Il est possible, de ce point de vue, que cette dualité s’exprime dans les jeux
d’associations de certaines séries comme cela existe parfois entre réalisateur,
opérateur et monteur dans l’élaboration d’un film, chacun apportant sa part
sensible à l’ouvrage.
La
forme la plus manifeste de cette collaboration, autant par le titre que par les
jeux de confrontations, est sans doute livrée dans la série intitulée
« Dispositifs ». Constructions fictives d’images qui se répondent
malgré leurs différences spatiales (dedans-dehors, proche et lointain, vide et
plein…) et leurs sujets sans volonté démonstrative. Jouant de leur collusion
ces couples d’images entretiennent l’impression d’une narration sans anecdote
tout en établissant les bases d’un lexique graphique subtil et sensible.
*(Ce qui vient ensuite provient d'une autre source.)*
def bindRec (prepared res : Bool) : BindRec :=
  { start := 0, level := 1, lid := 1, grp := 0, smask := 15, unit := 0, res := res, uid := 5, prepared := prepared }
def aGroup (ph : GroupPhase) : Group := ⟨1, 0, [0, 1, 2, 3], ph, false, none⟩
/-- A launch that names bank 0, its image at an address. -/
def imaged (a : W64) : Launch :=
  { aLaunch 0 with rec_ := [0, 0, 0, 0, 0, a, 0, BitVec.ofNat 64 (2 ^ 40 + 2 ^ 32 + 2 ^ 5)] }
def gState (b : BindRec) (gs : List Group) (w6 : W64) : State :=
  { lState 0 0 0 lq [(1, aLaunch w6)] [(0, b)] with groups := gs }

/-- A record not prepared, with no image and with one that cannot be had (its page is not mapped); one due, with its core
fresh, with its images and without. -/
theorem witness_GroupsAndLaunches :
    (let s := gState (bindRec false false) [] 0
     let (s1, cw) := s.readCtx ((s.ctxPaOf 1).getD 0)
     let b := bindRec false false
     let plan (l : Launch) : Plan := s1.planImages l (boundOf l cw b.grp 0) (wingOf (b.strands.headD 0))
     mget? s.placement 0 = some b ∧ mget? s.placement 2047 = none ∧ mget? s.launches 1 = some (aLaunch 0) ∧
       b.planned = false ∧ bitsN (recWord (aLaunch 0).rec_ 7) 39 32 = 0 ∧ s1.placement = s.placement ∧
       (plan (aLaunch 0)).verdict = none ∧ (plan (aLaunch 0)).miss = false ∧
       (plan (imaged 0x8000000000000000)).verdict.isSome = true ∧
       (plan (imaged 0x8000000000000000)).st.placement = s.placement ∧
       ((plan (aLaunch 0)).st.windowReads (.prep 5) (ctxPart cw) [] []).2.2 = true ∧
       (match loadBanks (aLaunch 0) [] with
        | .ok m => decide (m = [])
        | _ => false) = true) ∧
    (let s := gState (bindRec true false) [aGroup (.pending 0)] 0
     let b := bindRec true false
     b.start ≤ s.clk ∧ b.strands = [0, 1, 2, 3] ∧ (aLaunch 0).lid = 1 ∧ b.fault = none ∧
       ((b.strands.map coreOf).eraseDups).filter (fun c => !s.coreHolds c b.lid) = [0] ∧
       ({ b with fault := some (poisonAt 0 0) } : BindRec).fault = some (poisonAt 0 0) ∧
       ({ b with level := 0, smask := 5 } : BindRec).strands = [0, 2]) ∧
    (let sv : SavedGroup := ⟨1, 0, [(0, st0), (1, st0), (2, st0), (3, st0)], [], .preempt⟩
     let s := { gState (bindRec true true) [aGroup .saved] 0 with saved := [sv] }
     s.saved.find? (fun x => x.lid == 1 && x.grp == 0) = some sv ∧ mget? sv.strands 3 = some st0) ∧
    (let s := gState (bindRec true false) [aGroup .killed] 0
     (s.groupAt 1 0) = some (aGroup .killed) ∧ s.groupEnds (aGroup .killed) = true) ∧
    (gState (bindRec true false) [aGroup .running] 0).groupEnds (aGroup .running) = false ∧
    (gState (bindRec true false) [aGroup .running] 0).groupAt 1 1 = none ∧
    (let s := gState (bindRec true false) [aGroup .running] 0
     s.launchEnds (aLaunch 0) = false ∧ s.launchEnds { aLaunch 0 with rejected := true } = true ∧
       ((aLaunch 0).rec_.drop 6).headD 0 = 0) ∧
    (let s := { gState (bindRec true false) [aGroup (.ended 0)] 64 with launches := [(1, aLaunch 64)] }
     s.launchEnds (aLaunch 64) = true ∧ ((aLaunch 64).rec_.drop 6).headD 0 ≠ 0 ∧
       (match s.frontXlate (ctxSpace (s.launchCtx (aLaunch 64)) 0) 64 true with
        | (s1, .ok pa) => (match s1.target 0 pa with
          | .ok (.mem q) => if s1.closedAt q then 0 else q
          | _ => 0)
        | _ => 0) = 0x20040) ∧
    (let s := { gState (bindRec true false) [aGroup (.ended 0)] 64 with launches := [(1, aLaunch (1#64 <<< 60))] }
     (match (s.frontXlate (ctxSpace [] 0) (1#64 <<< 60) true).2 with
      | .error _ => true
      | _ => false) = true) := by decide +kernel
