-- ==== Sys2Proof/Machine/Seq.lean ====
section
/-! DEFINITION. The sequencer (R218 to R237) and the changes of mode that run it (R45, R48, R49, R56), as operations. -/

namespace Sys2Proof.Machine

open Sys2Proof

/-- Runs and rests of the sequencer: SEQ.STATUS.STATE (R238). -/
abbrev qIDLE : Nat := 0
abbrev qUP : Nat := 1
abbrev qDOWN : Nat := 2
abbrev qUNWIND : Nat := 3
abbrev qSBYIN : Nat := 4
abbrev qSBYOUT : Nat := 5
abbrev qMINOFF : Nat := 6
abbrev qFLOOR : Nat := 7

abbrev opSeqUp : Nat := 0x05
abbrev opSeqDown : Nat := 0x06
abbrev opSeqState : Nat := 0x07

def State.seqSt (s : State) : Nat := s.rd seqB SEQ.STATUS_STATE
def State.setSeqSt (s : State) (v : Nat) : State := s.wr seqB SEQ.STATUS_STATE v
def State.seqTab (s : State) : Nat := s.rd seqB SEQ.STATUS_TAB
def State.seqPhase (s : State) : Nat := s.rd seqB SEQ.STATUS_PHASE
def State.setPhase (s : State) (v : Nat) : State := s.wr seqB SEQ.STATUS_PHASE v
def State.modSeq (s : State) (f : SeqHid → SeqHid) : State := { s with seq := f s.seq }

/-- FE0 is stopped in a mode that it serves (R31, R46). A WARM stops it in every mode. An FE0 that is halted under NO_IMAGE, or in
SAFE or LOCKOUT, does not keep the requests of those modes from being served, which end that state (R64, R400).
(DEDUCED, log 64.) -/
def State.fe0Off (s : State) : Bool :=
  s.frozen || (s.eng 0 == eHALTED && (s.active || (s.mode == mHOLD && s.rd devB DEV.MODE_HOLD_CAUSE != 7)))

/-- Timeouts count again from the resume (R31). -/
def State.restartTmos (s : State) : State :=
  { s with since := s.since.map (fun e => match e.1 with
      | .act => (e.1, s.tick) | .pend _ => (e.1, s.tick) | .second => (e.1, s.tick) | _ => e) }

/-! The tables (R218). The two words of a step are kept at a base of their own, behind the step window. -/

def stepB (tab k : Nat) : Nat := 0xD000 + (tab * 64 + k) * 8
def State.stepOp (s : State) (tab k : Nat) : Nat := if 64 ≤ k then 0 else s.rd (stepB tab k) SEQ.STEP_A_OP
def State.stepObj (s : State) (tab k : Nat) : Nat := if 64 ≤ k then 0 else s.rd (stepB tab k) SEQ.STEP_A_OBJ

/-- A time of a step in µs: a code and its scale (R221, R222). -/
def stepUs (code scale : Nat) : Nat := code * 10 ^ (scale + 1)

/-- CFG.DEF_TMO, DNCFG.TMO2 and DNCFG.MINOFF in µs (R238). -/
def State.defTmo (s : State) : Nat := orIf0 (s.rd seqB SEQ.CFG_DEF_TMO) 1 * 1000
def State.tmo2 (s : State) : Nat := orIf0 (s.rd seqB SEQ.DNCFG_TMO2) 1 * 1000
def State.minoffUs (s : State) : Nat := clampN 1 1000 (s.rd seqB SEQ.DNCFG_MINOFF) * 1000

/-- The delay of a step and its timeout in µs (R221, R222). -/
def State.stepDelay (s : State) (tab k : Nat) : Nat :=
  stepUs (s.rd (stepB tab k) SEQ.STEP_B_DELAY) (s.rd (stepB tab k) SEQ.STEP_B_DSCALE)
def State.stepTmo (s : State) (tab k : Nat) : Nat :=
  let t := s.rd (stepB tab k) SEQ.STEP_B_TMO
  if t = 0 then s.defTmo else stepUs t (s.rd (stepB tab k) SEQ.STEP_B_TSCALE)

/-- The steps before a table's first END. -/
def State.tabLen (s : State) (tab : Nat) : Nat := ((List.range 64).takeWhile (fun k => s.stepOp tab k != 0)).length

/-- SEQ.TABLEN. -/
def State.lenShow (s : State) : State :=
  (((s.wr seqB SEQ.TABLEN_UP (s.tabLen 0)).wr seqB SEQ.TABLEN_DOWN (s.tabLen 1)).wr seqB SEQ.TABLEN_SBY_IN
    (s.tabLen 2)).wr seqB SEQ.TABLEN_SBY_OUT (s.tabLen 3)

/-- Is the word A of a step invalid (R220)? -/
def State.stepBad (s : State) (a : Word) : Bool :=
  let op := getBits a 0 4
  let obj := getBits a 4 6
  let kind := getBits a 10 4
  decide (8 ≤ op) ||
  ((op == 1 || op == 2) && (decide (46 ≤ obj) || obj == 28 || s.follows obj)) ||
  (op == 2 && getBits a 14 2 == 3) ||
  (op == 4 && (decide (6 ≤ kind) || (decide (kind ≤ 1) && decide (46 ≤ obj)) ||
    ((kind == 2 || kind == 3) && decide (16 ≤ obj)))) ||
  (op == 5 && decide (16 ≤ obj))

/-- Is a step found invalid when it is reached (R220)? -/
def State.stepSkips (s : State) (tab k : Nat) : Bool :=
  let a := s.getW (stepB tab k)
  s.stepBad a || (getBits a 0 4 == 5 && s.rd (pin (getBits a 4 6)) GPIO.PIN_CFG_FUNC != 2)

/-- The table that counts as running: in DRAINING, the DOWN table (R220, R237). -/
def State.tabRuns (s : State) (tab : Nat) : Bool :=
  let q := s.seqSt
  if q = qUP ∨ q = qDOWN ∨ q = qSBYIN ∨ q = qSBYOUT then s.seqTab == tab
  else tab == 1 && s.mode == mDRAINING

/-! Records. -/

def State.setLast (s : State) (tab step cause obj : Nat) : State :=
  (((s.wr seqB SEQ.LAST_TAB tab).wr seqB SEQ.LAST_STEP step).wr seqB SEQ.LAST_CAUSE cause).wr seqB SEQ.LAST_OBJ obj

/-- The object of the step in progress. -/
def State.seqObj (s : State) : Nat :=
  if s.seqSt = qUNWIND then (match s.seq.uw with | t :: _ => t.obj | [] => 0)
  else s.stepObj s.seqTab s.seq.pc

/-- An anomaly with its class C1, and its snapshot (R225, R229, R231). -/
def State.seqFail (s : State) (i : Nat) : State := (s.snapshot 2 109 1 0 0 none).err seqB i 109 (some 1) none

/-- Ring commands of an opcode that wait complete with a status and a result. -/
def State.endWith (s : State) (op st : Nat) (res : Cmd → Nat) : State :=
  (s.cmds.filter (fun k => k.op == op && k.phase == .running)).foldl (fun t k => t.complete k st (res k)) s

/-- µs from a command's acceptance, held at the largest number (R236). -/
def State.elapsed (s : State) (k : Cmd) : Nat := min 0xFFFFFFFF (s.tick - k.aux)

/-! Switching by the sequencer. -/

/-- An output switched off by an OFF step (R228): `disc` 0 as its DIS_EN selects, 1 discharged, 2 not. -/
def State.seqOff (s : State) (x disc : Nat) : State :=
  let s1 := (if s.outSt x = 0 then s.setEn x false else s.outDown x 0).mark (.seqEn x)
  let s2 := if disc = 1 ∨ (disc = 0 ∧ s.bit (out x) SUPV.OUT_OFF_DIS_EN) then s1.discharge x else s1
  { s2 with offQ := s.offQ }

/-- An output with EN = 0 that is below its threshold needs no OFF step (R224). -/
def State.offAlready (s : State) (x : Nat) : Bool := !s.outEn x && s.supv offBELOW x

/-- The level a GPIO step drives. -/
def State.drivePin (s : State) (p : Nat) (l : Bool) : State :=
  { s with pinSeq := if l then s.pinSeq ||| 2 ^ p else s.pinSeq &&& (0xFFFF - 2 ^ p) }

/-! Running a table. -/

/-- The next step begins (R221): invalid steps and OFF steps with nothing to do are passed in the same tick (R220, R224). -/
def State.seqBegin : Nat → State → Nat → State
  | 0, s, _ => s
  | fuel + 1, s, k =>
    let tab := s.seqTab
    let s0 := (((s.modSeq (fun h => { h with pc := k, hit := false })).wr seqB SEQ.STATUS_STEP (min k 63)).setPhase 0).mark .delay
    if 64 ≤ k then s0.setPhase 3
    else if s0.stepSkips tab k then
      State.seqBegin fuel ((s0.setLast tab k 8 (s0.stepObj tab k)).err seqB 4 109 (some 0) (some (s0.stepObj tab k))) (k + 1)
    else if s0.stepOp tab k = 2 ∧ s0.offAlready (s0.stepObj tab k) then State.seqBegin fuel s0 (k + 1)
    else s0

def State.seqNext (s : State) : State := State.seqBegin 66 s (s.seq.pc + 1)

/-- STATUS.PEND. -/
def State.setPends (s : State) (l : List Nat) : State :=
  (s.modSeq (fun h => { h with pends := l })).wr seqB SEQ.STATUS_PEND l.length

/-- A run of a table from step 0 (R218). A hold of an abandoned run ends (R249). -/
def State.startRun (s : State) (tab : Nat) : State :=
  let q := if tab = 0 then qUP else if tab = 1 then qDOWN else if tab = 2 then qSBYIN else qSBYOUT
  let s1 := ((((s.unhold).setSeqSt q).wr seqB SEQ.STATUS_TAB tab).setPends []).modSeq
    (fun h => { h with uw := [], t0 := s.tick, hit := false })
  State.seqBegin 66 s1 0

/-- The run is over: SEQ.RUNT (R226). -/
def State.runEnds (s : State) : State :=
  ((s.wr seqB SEQ.RUNT_T (min 0xFFFFFF ((s.tick - s.seq.t0) / 10))).wr seqB SEQ.RUNT_TAB s.seqTab).setPhase 0

/-- Entry to RISING with its table (R45, R59, R129). -/
def State.enterRising (s : State) (tab cause : Nat) : State :=
  let s1 := (s.setMode mRISING cause).restorePhases
  let s2 := s1.each (List.range 12) fun r t => (t.fillSlots r).countSpares r
  (s2.modSeq (fun h => { h with hostOn := [], onSby := false, fromSby := false })).startRun tab

/-- Entry to RUN: every SEQ_UP that waits completes (R236). -/
def State.enterRun (s : State) (cause : Nat) : State :=
  let s1 := s.setMode mRUN cause
  s1.endWith opSeqUp stDONE s1.elapsed

/-- Entry to DRAINING from a mode whose power-up is complete (R45). -/
def State.enterDraining (s : State) (cause : Nat) : State :=
  ((s.setMode mDRAINING cause).modSeq (fun h => { h with onSby := false, fromSby := false })).startRun 1

/-- Entry to PARKED (R45, R212, R404): LDO0 goes on from the keep-alive path where KA_CFG selects it. -/
def State.enterParked (s : State) (cause : Nat) : State :=
  let s1 := ((s.setMode mPARKED cause).busPark).setSeqSt qIDLE
  if s1.bit ldoB LDO.KA_CFG_EN then
    if s1.outSt 28 = 1 ∨ s1.outSt 28 = 2 then s1.ldo0Ka else s1
  else { ((s1.outOff 28 0).wr (ldo 0) LDO.LDO_STAT_KA 0) with offQ := s1.offQ }

/-! Unwinding and the floor. -/

/-- The OFF step of the DOWN table that first names an output, if one does. -/
def State.downStep (s : State) (x : Nat) : Option Nat :=
  (List.range (s.tabLen 1)).find? (fun k => s.stepOp 1 k == 2 && s.stepObj 1 k == x)

/-- Its DISC and its timeout, or the defaults (R227). -/
def State.downDisc (s : State) (x : Nat) : Nat :=
  match s.downStep x with | some k => min 2 (s.rd (stepB 1 k) SEQ.STEP_A_DISC) | none => 0
def State.downTmo (s : State) (x : Nat) : Nat := match s.downStep x with | some k => s.stepTmo 1 k | none => s.defTmo

/-- The floor is waited for (R232). -/
def State.waitFloor (s : State) : State := ((s.setSeqSt qFLOOR).setPhase 1).mark .act

/-- The DOWN table's END completes: what is still enabled goes off in one tick (R232). -/
def State.endDown (s : State) : State :=
  let s1 := s.each ((List.range 46).filter (fun x => x != 28)) fun x t =>
    if t.outEn x then { (t.disable x).mark (.seqEn x) with offQ := t.offQ } else t
  s1.runEnds.waitFloor

/-- No action of the sequencer has fallen in the present tick of 10 µs: no two share one (R221). -/
def State.actFree (s : State) : Bool := match s.began .lastAct with | some t => decide (t / 10 < s.tick / 10) | none => true

/-- The unwinding is over: the floor, or the DOWN table (R227). -/
def State.unwindEnd (s : State) : State := if s.seq.fromSby then s.startRun 1 else s.waitFloor

/-- The outputs that the host enabled in RISING go off together, in the tick after the list's end (R227). -/
def State.hostClear (s : State) : State :=
  let s1 := s.each s.seq.hostOn fun x t => { (t.disable x).mark (.seqEn x) with offQ := t.offQ }
  (s1.modSeq (fun h => { h with hostOn := [] })).unwindEnd

/-- The unwinding goes on with the next entry of its list (R227); the action of an output waits where the tick has had one
(R221). A GPIO step is reversed at once. (DEDUCED, log 64.) -/
def State.unwindNext : List Taken → State → State
  | [], s =>
    let s1 := s.modSeq (fun h => { h with uw := [] })
    if s1.seq.hostOn.isEmpty then s1.unwindEnd else (s1.setPhase 0).mark .lastAct
  | t :: rest, s =>
    let s1 := ((s.modSeq (fun h => { h with uw := t :: rest })).wr seqB SEQ.STATUS_TAB t.tab).wr seqB SEQ.STATUS_STEP t.step
    if t.gpio then State.unwindNext rest (s1.drivePin t.obj (!t.level))
    else if s1.offAlready t.obj then State.unwindNext rest s1
    else if s1.actFree then (((s1.seqOff t.obj (s1.downDisc t.obj)).setPhase 1).mark .act).mark .lastAct
    else s1.setPhase 0

/-- A power-up run fails (R225): its record, its event, the end of its hold (R249), DRAINING, and the unwinding (R227). `cause` is that of R238,
`mc` the cause of the mode change. -/
def State.runFail (s : State) (cause tab step obj mc : Nat) : State :=
  let s1 := s.setLast tab step cause obj
  let s2 := if cause = 1 ∨ cause = 2 then s1.seqFail 0 else s1.post 109 (some 0) none
  let s3 := if s.bit flailB FLAIL.ALCFG_TX_FAIL then s2.alarmAsk false else s2
  let s4 := (s3.unhold.setMode mDRAINING mc).endWith opSeqUp stFAILED (fun _ => 3)
  let s5 := (((s4.setSeqSt qUNWIND).setPends []).setPhase 0).modSeq (fun h => { h with
    hit := false, fromSby := s.seqSt == qSBYOUT, hostOn := h.hostOn.filter (fun x => !h.uw.any (fun t => !t.gpio && t.obj == x)) })
  State.unwindNext s.seq.uw s5

/-- SEQ run in progress in RISING. -/
def State.rises (s : State) : Bool := s.seqSt == qUP || s.seqSt == qSBYOUT

/-- The floor is reached (R232): LDO0 on the keep-alive path, SEQ_DOWN completed, then PARKED or the minimum off time. -/
def State.reachFloor (s : State) : State :=
  let s1 := (s.irq seqB 17 109).endWith opSeqDown stDONE s.elapsed
  let s2 := if s1.outSt 28 = 0 ∨ s1.outSt 28 = 3 then s1 else s1.ldo0Ka
  if s2.bit devB DEV.STATUS_ON_HELD then ((s2.setSeqSt qMINOFF).setPhase 0).mark .minoff else s2.enterParked 0x16

/-- C3 or C4 during a run, an unwinding or MINOFF (R237). -/
def State.seqDiscard (s : State) : State :=
  let s1 := if s.seqSt = qIDLE then s
    else ((s.setLast s.seqTab (s.rd seqB SEQ.STATUS_STEP) 5 s.seqObj).setSeqSt qIDLE).setPhase 0
  let s2 := (s1.setPends []).modSeq (fun h => { SeqHid.reset with t0 := h.t0 })
  (s2.endWith opSeqUp stFAILED (fun _ => 4)).endWith opSeqDown stFAILED (fun _ => 4)

/-! Requests (R45). -/

/-- An off request, with its cause of R43. In DRAINING that of a thermal SHUTDOWN has no further effect (R306). -/
def State.offNow (s : State) (cause : Nat) : State :=
  if s.mode = mRISING ∧ s.rises then s.runFail 3 s.seqTab (s.rd seqB SEQ.STATUS_STEP) s.seqObj cause
  else if s.mode = mRUN ∨ s.mode = mSTANDBY ∨ s.mode = mSERVICE ∨ s.mode = mHOLDUP then s.enterDraining cause
  else if s.mode = mDRAINING ∧ cause ≠ 0x18 then
    if s.bit devB DEV.STATUS_ON_HELD then
      let s1 := (s.wr devB DEV.STATUS_ON_HELD 0).endWith opSeqUp stFAILED (fun _ => 5)
      if s1.seqSt = qMINOFF then (s1.endWith opSeqDown stDONE s1.elapsed).enterParked 0x16 else s1
    else s
  else if s.mode = mHOLD then s.enterParked cause
  else s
Indices visibles d’une écriture indivisible.
Faire
illusion
Envisagée
depuis ses friches industrielles ou parcourue au cœur, lue par ses strates
c’est une représentation complexe du paysage urbain qui, au fil du temps, se
constitue ainsi. C’est par une variété d’approches, de petites touches ajoutées
ou de fragments suturés que le travail photographique d’Anne Favret et Patrick
Manez s’attache depuis une décennie à en dresser et à en comprendre les
configurations. Panachées, assemblées bout à bout, ces multiples facettes
piochées dans plusieurs lieux, en différents moments, finissent par constituer
un profil en mosaïque de la ville contemporaine.
Le
projet intitulé Metroplex, né d’une réflexion sur le développement
exponentielle du tissu urbain et sa mutation progressive en mégapoles rentre
bien évidement en résonance avec cette préoccupation esthétique. Mêlant, sans
soucis d’identification, des vues anciennes réalisés en Europe et d’autres
récentes effectuées notamment à Los Angeles le projet se définit donc comme une
sorte d’Atlas photographique intemporel et hybride composant le corps abstrait
(enfin idéal ?) d’une ville monde. Vision troublante de la dilution progressive
des identités géographiques et des particularités culturelles de ces parties
qui composent un tout illusoire mais probable, globalité monstrueuse portant
les indices visibles d’une nouvelle Babylone.